Thanks @Aaron_Yanofsky, I’ll start with number one

Fraud Risk:

  1. I would say you could probably model this using an a distribution and then using Monte Carlo simulation. I would say that normal levels of fraud would be fairly stable, and could probably be modeled using a normal distribution. Perhaps this could be modified to allow for certain catastrophic fraud events that could occur from time to time when a large individual fraud event would occur. Once this distribution is modeled, outcomes could be simulated using Monte Carlo simulation.

  2. I would place this risk around a 4 of likelihood, and about a 2 of impact.
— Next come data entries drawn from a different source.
-- ==== Sys2Proof/Tests/Slice0.lean ====
section
/-! SUPPORT. The model's own tests. Every expected value comes from the spec: the vector or rule is named at the test. The
vectors of 95_test_vectors.md use the test-only magic A5 5A C3 3C, so a container test runs `serWrite` and `desRead` with it.
At the end, for each statement with hypotheses, a state and operands that meet them. -/

namespace Sys2Proof.Tests

open Sys2Proof.Machine

/-! ## Small states -/

/-- The four magic bytes of the spec's vectors (95_test_vectors.md, section 0). -/
def testMagic : List Byte := [0xA5, 0x5A, 0xC3, 0x3C]

/-- The container of the spec's example X1. -/
def example1 : Container := { shape := [1, 0, 0], leaves := [0x41, 0x42], msg := [1, 0, 1, 1, 0] }

/-- A state with a packer in it. -/
def withBw (acc : Byte) (cnt : BitVec 3) : State := { State.reset with bw := ⟨acc, cnt⟩ }

/-- A state with a source in it. -/
def withSrc (bytes : List Byte) : State := { State.reset with mem.src := bytes }

/-- A state with a container in it. -/
def withCt (c : Container) : State := { State.reset with ct := c }

/-- A container of n leaves, all 0, and n + n − 1 shape bits. -/
def leavesOf (n : Nat) : Container :=
  { shape := List.replicate (2 * n - 1) 0, leaves := List.replicate n 0, msg := [] }

/-- A state in which a fault is latched. -/
def latched : State := { State.reset with err := ⟨8, 0⟩, bw := ⟨0x05, 3⟩, ct := example1 }

/-- What a test looks at of an outcome: something of the next state. -/
def look {α : Type} (o : Host.Outcome State Fault Refusal) (f : State → α) : Option α :=
  match o with
  | .next s => some (f s)
  | .fault _ => none
  | .refused _ => none

/-- The outcome is a refusal with this reason. -/
def refusedWith (o : Host.Outcome State Fault Refusal) (r : Refusal) : Bool :=
  match o with
  | .refused q => decide (q = r)
  | _ => false

/-! ## Well-formedness: each check refuses an ill-formed term -/

/-- R63: 0x01 is reserved. -/
theorem test_wellFormed_reserved_code : (portOfCode 0x01).wellFormed = false ∧ decode (portOfCode 0x01) = .reserved 0x01 := by
  decide

/-- R17: 257 leaves do not fit, 256 do. -/
theorem test_wellFormed_container : (leavesOf 257).fits = false ∧ (leavesOf 256).fits = true := by
  set_option maxRecDepth 4000 in decide

/-- R38: the host cannot load such a container. -/
theorem test_wellFormed_load :
    (HostAction.loadCT (leavesOf 257)).wellFormed = false ∧
    refusedWith (step { State.reset with host := [.loadCT (leavesOf 257)] }) .leavesOverCapacity = true := by
  set_option maxRecDepth 4000 in decide

/-! ## Decoding: words written bit by bit from R61 and R62 -/

theorem test_decode_sys_reset : decodeTableWord 8 0b00000000 = some .sysReset := by decide
theorem test_decode_bit_new : decode ⟨0b00010000, -7, 0, 0⟩ = .instr (.bitNew (-7)) := by decide
theorem test_decode_bit_eq : decode ⟨0b00010001, 9, 1, 0⟩ = .instr (.bitEq 1 0) := by decide
theorem test_decode_bit_ne : decode ⟨0b00010010, 9, 0, 1⟩ = .instr (.bitNe 0 1) := by decide
theorem test_decode_bit_show : decode ⟨0b00010011, 9, 1, 1⟩ = .instr (.bitShow 1) := by decide
theorem test_decode_bw_open : decodeTableWord 8 0b00100000 = some .bwOpen := by decide
theorem test_decode_bw_put : decode ⟨0b00100001, 9, 1, 0⟩ = .instr (.bwPut 1) := by decide
theorem test_decode_bw_close : decodeTableWord 8 0b00100010 = some .bwClose := by decide
theorem test_decode_br_open : decodeTableWord 8 0b00110000 = some .brOpen := by decide
theorem test_decode_br_get : decodeTableWord 8 0b00110001 = some .brGet := by decide
theorem test_decode_ser_write : decodeTableWord 8 0b01000000 = some .serWrite := by decide
theorem test_decode_des_read : decodeTableWord 8 0b01010000 = some .desRead := by decide

/-- V-E6, and two widths that are no command of the table. -/
theorem test_decode_reserved :
    (∀ n ∈ [0x14, 0x23, 0x32, 0x41, 0x51, 0x60, 0xFF, 0x7A], decodeTableWord 8 n = none) ∧
    decodeTableWord 16 0x20 = none ∧ decodeTableWord 8 0x120 = none := by decide

/-- The code the encoder gives has the unit in its high four bits (R61). -/
theorem test_encode_bw_put : encode (.bwPut 1) = ⟨0x21, 0, 1, 0⟩ := by decide

/-! ## The step -/

/-- A table word placed with `withFetchWord` runs in the next step, and the host's list is as before. -/
theorem test_step_runs_the_fetch_word :
    look (step (State.reset.withFetchWord 8 0x13)) (fun t => (t.resp, t.host)) = some (.ok (.char '0'), []) := by decide

/-- V-E5: a reserved code is refused and latches nothing. -/
theorem test_step_reserved :
    look (step ((withBw 0x05 3).withFetchWord 8 0x01)) (fun t => (t.resp, t.err, t.bw)) = some (.refused, ⟨0, 0⟩, ⟨0x05, 3⟩) := by
  decide

/-- R38: a load replaces CT, also while a fault is latched (the model's reading: log 25). -/
theorem test_step_load :
    look (step { latched with host := [.loadCT (leavesOf 2)] }) (fun t => (t.ct, t.err)) = some (leavesOf 2, ⟨8, 0⟩) := by decide

/-! ## SYS and BIT -/

/-- V-E4. -/
theorem test_sys_reset :
    look (exec .sysReset latched) (fun t => (t.err, t.bw, t.ct, t.resp)) = some (⟨0, 0⟩, ⟨0, 0⟩, ⟨[], [], []⟩, .ok .nothing) := by
  decide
I think it could be reasonably likelihood to have certain periods where fraud risk increases to 150% of expected value for a short time (when there were a few larger fraud incidents). I think that this is unlikely to have a serious impact on Visa’s financial situation, which is why I placed it at a 2. If it were to continue at this level for an extended period of time, I could see the impact being placed higher, but if it were 150% of the expected for a short time period then I think it would be a short-term loss and not something that could risk serious losses.

  3. I wonder if insurance exists for this if risk! If so, perhaps credit card companies purchase this together as a way of pooling fraudulent losses, and even further diluting the risk. Another strategy could be to study past fraudulent losses and determine some common causes of loss. Perhaps some policies could be implemented to make it more difficult for these activities to occur. For example, if common fraudulent activities were made on internet purchases, perhaps forcing an additional login to take place with a second password would reduce the number of internet fraudulent activities.


#4

I’ll take a shot at the second example.

  1. I would quantify this operational risk event by trying to conduct some research on past data breaches. For example, maybe there is publicly available information on breaches like the Equifax data breach. Perhaps there are professional research committees (i.e. SOA committees) that have already been studying this risk and could provide some direction? If I could get a few data points, I could establish a range of possible losses, calculate a mean and standard deviation, and determine a level of capital to hold at say the 99% percentile.

  2. I think this risk would be a 2 on likelihood, and a 2 on impact. I think that the chance of the government being hacked is quite low due to likely heightened security measures. And even if it was hacked, I think the impact is low since it would likely impact the entire industry, presuming the data breach wasn’t targeting any particular market/company segment of personal data.

  3. I think that it would be tough to mitigate the likelihood of impact as the CRO, since my company wouldn’t have control of the regulator’s systems. But, as CRO, I would ensure that my company had representation in any insurer association/lobbying bodies to ensure/pressure government to have to most up to date system security. I would also have my Risk team perform scenario exercises of data breach situations, and determine a plan (in advance of the breach) to address these types of situations, including things like speed of response, how we would address the media, our customers, having the corporate legal team think about implications, etc.